## Work request:
Only the lines holding "BitVec" are wanted here; copy each from the listing.

## Exercise input:
-- ==== Sys2Proof/Certificates/Slice0/Obligations.lean ====
section
/-! DEFINITION. The statements for the provers: what the rules of spec/ say of every instruction and of the machine.
A hypothesis `s.allows… = true` says that the compiled table lets the instruction make its accesses; in kernel mode it
always holds (KernelModeChecksNothing). -/

section Statements

open Sys2Proof Sys2Proof.Machine

/-! ## Encoding -/

/-- Decoding the encoding of a well-formed instruction gives it back and leaves the words after it (30_encoding.md R101,
R102, R104; 40_operands.md R132 to R146). -/
def Obligations.DecodeEncode : Prop :=
  ∀ (i : Instr) (rest : List Word), i.wellFormed = true → decode (encode i ++ rest) = .ok (i, rest)

/-- Whatever decodes is well-formed and encodes back to the very words it was read from: no word has two meanings and no
bit is dropped (R105). -/
def Obligations.EncodeDecode : Prop :=
  ∀ (ws rest : List Word) (i : Instr), decode ws = .ok (i, rest) → i.wellFormed = true ∧ encode i ++ rest = ws

/-- The fields of the first word (R101, R102), and the length it announces (R103), also for unassigned opcodes. -/
def Obligations.FirstWordFields : Prop :=
  ∀ i : Instr, i.wellFormed = true →
    (∀ b, i.operandB = some b →
      i.firstWord.toNat = i.operandA.field.toNat * 1024 + b.field.toNat * 32 + i.opcode.toNat ∧ i.opcode ≠ 0) ∧
    (i.operandB = none → i.firstWord.toNat = i.operandA.field.toNat * 1024 + i.opcode.toNat * 32) ∧
    wordLength i.firstWord = (encode i).length ∧ 1 ≤ (encode i).length ∧ (encode i).length ≤ 3

/-- Worked encodings of 40_operands.md R155, 30_encoding.md R104 and of each family decode to their instructions. -/
def Obligations.SampleWordsDecode : Prop :=
  decode [0x7c01, 0x0030] = .ok (.set (.op (.reg .a)) (.op (.lit 0x0030)), []) ∧
  decode [0x8001] = .ok (.set (.op (.reg .a)) (.short 0xffff), []) ∧
  decode [0x4e21, 0x0005, 0x0002] = .ok (.set (.op (.indOff .b 0x0002)) (.op (.indOff .x 0x0005)), []) ∧
  decode [0xaf01] = .ok (.set .push (.short 10), []) ∧
  decode [0x6061] = .ok (.set (.op (.reg .x)) .pop, []) ∧
  decode [0x6801, 0x0003] = .ok (.set (.op (.reg .a)) (.op (.pick 0x0003)), []) ∧
  decode [0x7fc1, 0x0020, 0x1000] = .ok (.set (.op (.abs 0x1000)) (.op (.lit 0x0020)), []) ∧
  decode [0x0402] = .ok (.add (.op (.reg .a)) (.op (.reg .b)), []) ∧
  decode [0x040d] = .ok (.shr (.op (.reg .a)) (.op (.reg .b)), []) ∧
  decode [0x0416] = .ok (.ifl (.op (.reg .a)) (.op (.reg .b)), []) ∧
  decode [0x3dde] = .ok (.sti (.op (.ind .i)) (.op (.ind .j)), []) ∧
  decode [0x7c20, 0x0100] = .ok (.jsr (.op (.lit 0x0100)), []) ∧
  decode [0xa8c0] = .ok (.mbo (.short 0x0009), []) ∧
  decode [0x8560] = .ok (.rfi (.short 0), []) ∧
  decode [0x0200] = .ok (.hwn (.op (.reg .a)), []) ∧
  decode [0x02e0] = .ok (.drm (.op (.reg .a)), []) ∧
  decode [0x0000] = .ok (.special00 (.op (.reg .a)), [])

/-- Values 0x20 to 0x3f of the a field are the literals -1 to 30, without a next word (40_operands.md R146); the b field
has five bits and so no such value. -/
def Obligations.ShortLiterals : Prop :=
  ∀ (f : Nat) (next : Word) (s : State), 0x20 ≤ f → f ≤ 0x3f →
    AOperand.loc (decodeA (BitVec.ofNat 6 f) next) s = .lit (BitVec.ofInt 16 ((f : Int) - 0x21)) ∧
    (decodeA (BitVec.ofNat 6 f) next).words = 0

/-- The location each operand value names, which of them take the next word, what POP and PUSH do to SP, and what a location
holds (40_operands.md R132 to R145, R147; 30_encoding.md R113). -/
def Obligations.OperandLocations : Prop :=
  ∀ (s : State) (n : Word),
    (∀ r : Reg,
      AOperand.loc (decodeA (0#3 ++ r.code) n) s = .reg r ∧ BOperand.loc (decodeB (0#2 ++ r.code) n) s = .reg r ∧
      AOperand.loc (decodeA (1#3 ++ r.code) n) s = .mem (s.reg r) ∧
      BOperand.loc (decodeB (1#2 ++ r.code) n) s = .mem (s.reg r) ∧
      AOperand.loc (decodeA (2#3 ++ r.code) n) s = .mem (s.reg r + n) ∧
      BOperand.loc (decodeB (2#2 ++ r.code) n) s = .mem (s.reg r + n)) ∧
    AOperand.loc (decodeA 0x18 n) s = .mem s.sp ∧ AOperand.spAfter (decodeA 0x18 n) s = s.sp + 1 ∧
    BOperand.loc (decodeB 0x18 n) s = .mem (s.sp - 1) ∧ BOperand.spAfter (decodeB 0x18 n) s = s.sp - 1 ∧
    AOperand.loc (decodeA 0x19 n) s = .mem s.sp ∧ BOperand.loc (decodeB 0x19 n) s = .mem s.sp ∧
    AOperand.loc (decodeA 0x1a n) s = .mem (s.sp + n) ∧ BOperand.loc (decodeB 0x1a n) s = .mem (s.sp + n) ∧
    AOperand.loc (decodeA 0x1b n) s = .sp ∧ BOperand.loc (decodeB 0x1b n) s = .sp ∧
    AOperand.loc (decodeA 0x1c n) s = .pc ∧ BOperand.loc (decodeB 0x1c n) s = .pc ∧
    AOperand.loc (decodeA 0x1d n) s = .ex ∧ BOperand.loc (decodeB 0x1d n) s = .ex ∧
    AOperand.loc (decodeA 0x1e n) s = .mem n ∧ BOperand.loc (decodeB 0x1e n) s = .mem n ∧
    AOperand.loc (decodeA 0x1f n) s = .lit n ∧ BOperand.loc (decodeB 0x1f n) s = .lit n ∧
    (∀ f : BitVec 6, f ≠ 0x18 → AOperand.spAfter (decodeA f n) s = s.sp) ∧
    (∀ f : BitVec 5, f ≠ 0x18 → BOperand.spAfter (decodeB f n) s = s.sp) ∧
    (∀ f : BitVec 6, (decodeA f n).words = nextWordsOfValue f.toNat) ∧
    (∀ f : BitVec 5, (decodeB f n).words = nextWordsOfValue f.toNat) ∧
    (∀ r : Reg, s.valueAt (.reg r) = s.reg r) ∧ (∀ w : Word, s.valueAt (.mem w) = s.bank s.mb w) ∧
    s.valueAt .sp = s.sp ∧ s.valueAt .pc = s.pc ∧ s.valueAt .ex = s.ex ∧ s.valueAt (.lit n) = n

/-- Executing an unassigned or reserved opcode is the model fault `UndefinedInstruction`, in either ring mode. That it
stops so is the spec's decision D12 (30_encoding.md R108, R109; log 10). -/
def Obligations.UnassignedOpcodesStop : Prop :=
  ∀ (b : BOperand) (a : AOperand) (s : State),
    ∀ i ∈ [Instr.basic18 b a, .basic19 b a, .basic1c b a, .basic1d b a, .special00 a, .special02 a, .special03 a,
      .special04 a, .special07 a, .special0d a, .special0e a, .special0f a, .special13 a, .special14 a, .special15 a,
      .special19 a, .special1a a, .special1b a, .special1c a, .special1d a, .special1e a, .special1f a],
    exec i s = .fault .undefinedInstruction

/-! ## Reset -/

/-- "The DCPU-16e always starts in kernel mode (RM=0) on memory bank zero (MB=0)." (10_state.md R42) -/
def Obligations.ResetRingAndBank : Prop := State.reset.rm = 0 ∧ State.reset.mb = 0

/-- The other reset values: the spec's decisions D1 and D16 (10_state.md R43 to R48, from general knowledge for the
registers; log 1), and no device connected (00_scope.md R4, the model's choice, log 4). Memory is an open parameter, a
free value of the model (R49, log 2), and is not stated. -/
def Obligations.ResetRegisters : Prop :=
  (∀ r, State.reset.reg r = 0) ∧ State.reset.pc = 0 ∧ State.reset.sp = 0 ∧ State.reset.ex = 0 ∧ State.reset.ia = 0 ∧
    State.reset.iq = false ∧ State.reset.queue = [] ∧ State.reset.srtCalled = false ∧ State.reset.onFire = false ∧
    (∀ k p, State.reset.perm.flags k p = 0) ∧ State.reset.gdtMsg = 0 ∧ State.reset.devices = []

/-- The invariant of the model holds after reset. -/
def Obligations.ResetInvariant : Prop := State.reset.Inv

/-! ## The step -/

/-- A step is the device phase, the interrupt phase and then exactly the instruction that the words at pc decode to
(60_exceptions.md R270). With no device acting and no interrupt to deliver, it is that instruction at that very state. That
phase B takes a message raised in phase A of the same step is log 26. -/
def Obligations.StepRunsDecodedInstruction : Prop :=
  (∀ (s t u : State) (i : Instr) (rest : List Word), s.onFire = false → devicePhase s = .next t →
    interruptPhase t = .next u → u.permits .execute u.pc = true → decode u.fetchWords = .ok (i, rest) →
    step s = exec i u) ∧
  (∀ (s : State) (i : Instr) (rest : List Word), s.Quiet → s.permits .execute s.pc = true →
    decode s.fetchWords = .ok (i, rest) → step s = exec i s)

/-- Every step from a state that satisfies the invariant leads to one that does: memory and compiled tables stay in
canonical form, the queue never holds more than 256 messages, the machine is not on fire, at most 65535 devices. -/
def Obligations.StepKeepsInvariant : Prop :=
  ∀ s t : State, s.Inv → step s = .next t → t.Inv

/-- Phase B (60_exceptions.md R270, R278, R281): nothing while queueing is on or the queue is empty; else the oldest
message leaves the queue and is dropped with IA = 0, or enters the handler, or ends in the model fault of a denied push
(R282). That the OLDEST message leaves first is R280, which the spec takes from general knowledge (log 24, PRESUMED); the
phase and its place in the step are the spec's decisions D23 and D25. -/
def Obligations.InterruptPhaseDelivers : Prop :=
  ∀ (s : State) (m : Word) (rest : List Word),
    (s.iq = true ∨ s.queue = [] → interruptPhase s = .next s) ∧
    (s.iq = false → s.queue = m :: rest → s.ia = 0 →
      ∃ t, interruptPhase s = .next t ∧ s.Continues t s.pc rest) ∧
    (s.iq = false → s.queue = m :: rest → s.ia ≠ 0 → s.allowsFrame = true →
      ∃ t, interruptPhase s = .next t ∧ (s.setQueue rest).EntersHandler t m) ∧
    (s.iq = false → s.queue = m :: rest → s.ia ≠ 0 → s.allowsFrame = false →
      interruptPhase s = .fault .doubleFault)

/-- A queue of 256 is allowed, the 257th message sets the machine on fire, and a machine on fire has no step
(60_exceptions.md R275, R279, the spec's decision D26; log 9). A hardware interrupt enters the queue whatever `iq` and IA
are, before any HWI too (R276, R304, the spec's decisions D25 and D27). -/
def Obligations.QueueLimit : Prop :=
  ∀ (s : State) (m : Word) (dev : Nat),
    (s.queue.length < 256 → enqueue m s = .next { s with queue := s.queue ++ [m] }) ∧
    (256 ≤ s.queue.length → enqueue m s = .fault .onFire) ∧
    (dev < s.devices.length → s.queue.length < 256 →
      deviceEvent (.interrupt dev m) s = .next { s with queue := s.queue ++ [m] }) ∧
    (dev < s.devices.length → 256 ≤ s.queue.length → deviceEvent (.interrupt dev m) s = .fault .onFire) ∧
    (s.onFire = true → step s = .fault .onFire)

## Output for this task:
    AOperand.loc (decodeA (BitVec.ofNat 6 f) next) s = .lit (BitVec.ofInt 16 ((f : Int) - 0x21)) ∧
    (decodeA (BitVec.ofNat 6 f) next).words = 0
    (∀ f : BitVec 6, f ≠ 0x18 → AOperand.spAfter (decodeA f n) s = s.sp) ∧
    (∀ f : BitVec 5, f ≠ 0x18 → BOperand.spAfter (decodeB f n) s = s.sp) ∧
    (∀ f : BitVec 6, (decodeA f n).words = nextWordsOfValue f.toNat) ∧
    (∀ f : BitVec 5, (decodeB f n).words = nextWordsOfValue f.toNat) ∧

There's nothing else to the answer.